We already have seen that Opensource can compete which is a lot more than people expected. After all opensource and running huge models?

But what it means, that with time, Opensource will be as good as what commercial offerings now have. Hardware will get cheaper, research is open or delayed open.


Has anyone cracked the nut of making videos longer than a few seconds though? No one seems to have made any progress on this. This is all nearly worthless until that is addressed.


I thought that for a while.

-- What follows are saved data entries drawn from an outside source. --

/-- Settles O30: the entry filled or cleared, a duplicate by the lower and by the higher id, and adoption. -/
theorem takenAnnounceFillsEntry : Obligations.TakenAnnounceFillsEntry := by
  intro s w f p tr table changed duplicate hears vto body htable hchanged hduplicate
  have found (v : State) (straps : v.straps = s.straps) (config : v.config = s.config) (c : Cause) :
      v.duplicate p = some c ↔ duplicate c := by
    rw [State.duplicate_iff, hduplicate]
    simp only [State.role, straps, config]
  have entered (leaving : f.leaving = false) : (s.changeLine Line.closed).entryAnnounced f p tr = s.announcing table changed := by
    rw [htable, hchanged]
    exact State.entryAnnounced_filled leaving p tr
  have other : f.sender ≠ s.straps.id := by
    obtain ⟨-, -, -, -, -, -, -, -, -, other, -⟩ := hears
    exact other
  have seen {c : Cause} (leaving : f.leaving = false) (drives : s.drives = true) (dup : duplicate c) (higher : s.straps.id < f.sender) :
      (s.announcing table changed).duplicateCheck f p = (s.announcing table changed).report (.duplicateSeen f.sender c) :=
    (State.duplicateCheck_found (s := s.announcing table changed) leaving other drives
      ((found (s.announcing table changed) rfl rfl c).2 dup)).trans (if_neg (Nat.lt_asymm higher))
  have notPusher (c : Cause) (dup : duplicate c) (quench : s.role = .quench) : p.role ≠ .pusher := by
    rcases (hduplicate c).1 dup with ⟨-, -, same⟩ | ⟨-, bank, -⟩
    · rw [same, quench]
      decide
    · exact absurd (bank.symm.trans quench) (by decide)
  refine ⟨fun sound leaving fresh quench quiet => ?_, fun sound leaving fresh => ?_, fun c leaving drives dup => ⟨fun lower => ?_, fun higher =>
    ⟨fun sound fresh => ?_, fun joining fresh stopped => ?_⟩⟩, fun leaving fresh stopped joining adopted role bank plan lower free => ?_⟩
  · have dup : (s.announcing table changed).duplicateCheck f p = s.announcing table changed := by
      refine State.duplicateCheck_quiet (.inr (quiet.imp (fun h => ?_) fun none => ?_))
      · show (match s.life.state with | .joining | .onLine => true | .offLine | .listenOnly | .conflict => false) = false
        rw [h]
      · refine Option.eq_none_iff_forall_ne_some.2 fun c h => none c ?_
        exact (found (s.announcing table changed) rfl rfl c).1 h
    have still := State.announceTaken_quiet dup fresh (State.followPusher_other (s := s.announcing table changed) quench f) tr
    rw [State.heard_announce_settled hears vto body (fun h => .inl (fresh h)) (entered leaving) rfl still rfl rfl]
    exact congrArg _ (State.derive_eq sound rfl rfl)
  · set v := s.announcing (s.table.modify f.sender fun _ => .reset) (s.port.offerReport (.stationChange f.sender .absent none)) with hv
    have gone : v.followPusher f p = v := by
      have entry : v.hasRole f.sender .pusher = false := by
        have reset : v.entry f.sender = .reset := by
          show ((s.table.modify f.sender fun _ => Entry.reset)[f.sender]?).getD .reset = .reset
          rw [List.getElem?_modify_eq]
          cases s.table[f.sender]? <;> rfl
        rw [State.hasRole, reset]
        decide
      unfold State.followPusher
      split
      · rw [if_neg (by simp [entry])]
      · rfl
    have still := State.announceTaken_quiet (State.duplicateCheck_quiet (s := v) (.inl leaving)) fresh gone tr
    rw [State.heard_announce_settled hears vto body (fun h => .inl (fresh h)) (State.entryAnnounced_leaving leaving p tr) rfl still rfl rfl]
    exact congrArg _ (State.derive_eq sound rfl rfl)
  · set v := (s.announcing table changed).adoptStopped f with hv
    have straps : v.straps = s.straps := by rw [hv]; simp [State.announcing]
    have config : v.config = s.config := by rw [hv]; simp [State.announcing]
    have life : v.life = s.life := by rw [hv]; simp [State.announcing]
    have check := State.duplicateCheck_found (s := v) leaving (by rwa [straps]) (by rwa [State.drives, life]) ((found v straps config c).2 dup)
    rw [if_pos (by rwa [straps])] at check
    obtain ⟨conflict, cause, off⟩ := v.enterConflict_off c
    have ends : v.announceTaken f p tr = v.enterConflict c := by
      rw [State.announceTaken_eq, check]
      exact if_neg (by simp [State.receives, conflict])
    have next := State.heard_announce hears vto body (entered leaving) ends
    rw [State.counters_conflict conflict] at next
    refine ⟨_, next, by simpa using conflict, by simpa using cause, ?_, ?_, (sameBut_iff _ _ _).2 (by simp [hv, State.announcing])⟩
    · simpa [State.OffTheLine] using off
    · simp [hv, State.announcing]
  · set v := (s.announcing table changed).report (.duplicateSeen f.sender c) with hv
    have check : (s.announcing table changed).duplicateCheck f p = v := seen leaving drives dup higher
    have still := State.announceTaken_quiet check fresh (State.followPusher_other (s := v) (notPusher c dup) f) tr
    rw [State.heard_announce_settled hears vto body (fun h => .inl (fresh h)) (entered leaving) rfl still rfl rfl]
    exact congrArg _ (State.derive_eq sound rfl rfl)
  · set v := (s.announcing table changed).report (.duplicateSeen f.sender c) with hv
    have check : (s.announcing table changed).duplicateCheck f p = v := seen leaving drives dup higher
    obtain ⟨kept, life, reports, port⟩ := State.adoptClaim_joins (s := v) joining fresh tr
    have ends : (s.announcing table changed).announceTaken f p tr = v.adoptClaim f tr := by
      have receives : v.receives = true := by
        show (match s.life.state with | .joining | .onLine | .listenOnly => true | .offLine | .conflict => false) = true
        rw [joining]
      have straps : (v.adoptClaim f tr).straps = s.straps := kept .straps (by decide)
      rw [State.announceTaken_eq, check, if_pos receives]
      exact State.followPusher_other (fun h => notPusher c dup (by rwa [State.role, straps] at h)) f
    have next := State.heard_announce_settled hears vto body (fun _ => .inr stopped) (entered leaving) rfl ends (kept .line (by decide))
      (by rw [life]; rfl)
    have held : (v.adoptClaim f tr).table = table := kept .table (by decide)
    refine ⟨_, reports, next, life, held, rfl, port, ?_⟩
    · have window : SameBut [.line, .table, .port] s v := (sameBut_iff _ _ _).2 (by simp [hv, State.announcing])
      have after : SameBut [.line, .out] (v.adoptClaim f tr) ((v.adoptClaim f tr).withLine s.lineAfterClean).derive :=
        (sameBut_iff _ _ _).2 (by simp)
      exact (SameBut.trans window (SameBut.trans kept after)).mono (by decide)
  · obtain ⟨v, check, kept, port⟩ : ∃ v, (s.announcing table changed).duplicateCheck f p = v ∧ SameBut [.port] (s.announcing table changed) v ∧
        v.port = (if p.role = .guide then changed.offerReport (.duplicateSeen f.sender .roleDuplicate) else changed) := by
      by_cases guide : p.role = .guide
      · have dup : duplicate .roleDuplicate := (hduplicate _).2 (.inl ⟨rfl, by simp [role], by rw [guide, role]⟩)
        refine ⟨_, seen leaving (by rw [State.drives, joining]) dup (lower guide), (sameBut_iff _ _ _).2 (by simp), ?_⟩
        rw [if_pos guide]
        rfl
      · refine ⟨_, State.duplicateCheck_quiet (.inr (.inr ?_)), fun p _ => by cases p <;> rfl, by rw [if_neg guide]; rfl⟩
        refine Option.eq_none_iff_forall_ne_some.2 fun c h => ?_
        rcases (hduplicate c).1 ((found (s.announcing table changed) rfl rfl c).1 h) with ⟨-, -, same⟩ | ⟨-, bank', -⟩
        · exact guide (same.trans role)
        · exact absurd (bank'.symm.trans role) (by decide)
    have straps : v.straps = s.straps := kept .straps (by decide)
    have config : v.config = s.config := kept .config (by decide)
    have life : v.life = s.life := kept .life (by decide)
    have claims : v.claims = s.claims := kept .claims (by decide)
    have held : v.table = table := kept .table (by decide)
    have guide (t : State) (h : t.straps = s.straps) : t.role ≠ .quench := by
      rw [State.role, h, show s.straps.role = .guide from role]
      decide
    obtain ⟨m, trailer⟩ := State.adoptTrailer_free (s := v) (by rw [State.openClaim, claims]; exact free)
      (by rw [State.bankConfig, config]; exact bank) ((kept .plan (by decide)).trans plan) (guide v straps) tr
    have ends : (s.announcing table changed).announceTaken f p tr = (v.adoptTrailer tr).changeLife fun l => { l with adopted := true } := by
      have receives : v.receives = true := by rw [State.receives, life, joining]
      have adopts : v.adoptClaim f tr = (v.adoptTrailer tr).changeLife fun l => { l with adopted := true } := by
        rw [State.adoptClaim, if_pos (by simp [State.joining, life, joining, fresh]), if_pos (by rw [life]; exact adopted)]
      rw [State.announceTaken_eq, check, if_pos receives, adopts]
      exact State.followPusher_other (fun h => absurd h (guide _ (by simpa using straps))) f
    rw [trailer] at ends
    have line : v.line = s.line.closed := kept .line (by decide)
    have next := State.heard_announce_settled hears vto body (fun _ => .inr stopped) (entered leaving) rfl ends (by simpa using line)
      (by simp [State.changeLife, life])
    refine ⟨_, next, by simp [State.changeLife, life], by simpa using held, by simpa using port, by simp, ?_, ?_⟩
    · have time : v.time = s.time := kept .time (by decide)
      simp [claims, time, State.stationOf, Tracker.adopting]
    · have window : SameBut [.line, .table, .port] s (s.announcing table changed) := (sameBut_iff _ _ _).2 (by simp [State.announcing])
      exact (SameBut.trans window (SameBut.trans kept ((sameBut_iff [.life, .line, .claims, .machine, .out] _ _).2
        (by simp [State.changeLife])))).mono (by decide)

Until it was pointed out to me that most long videos are made of 6 second shots.

Generating a long video one shot at a time kind of makes sense, as long as there's good consistency between shots


It would narrow down what you could do by quite a bit if you are limited to 6 seconds per shot. While that is average, there are many shots that are longer. Also, you bring up a good point about consistency between shots. That doesn't seem like as hard of a problem, but it's still a big one.


I don’t care if the normies dont do long shots. The best movies have very long shots. Children of men or 1917. Until AI video gen can get past 5-10 second shots of slop, we won’t see any major critically acclaimed AI movies or related.


I would think there’s a major difference in the inference time commute for tools like this. And major providers can spend a lot more (at a loss) on the runtime compute. That’s just a guess though.


We will know GAI exists when there is no difference, because anything can be coded at any level of quality :)


Well no, humans have 'natural' general intelligence and there's an obvious gap between an expert and a novice at any task.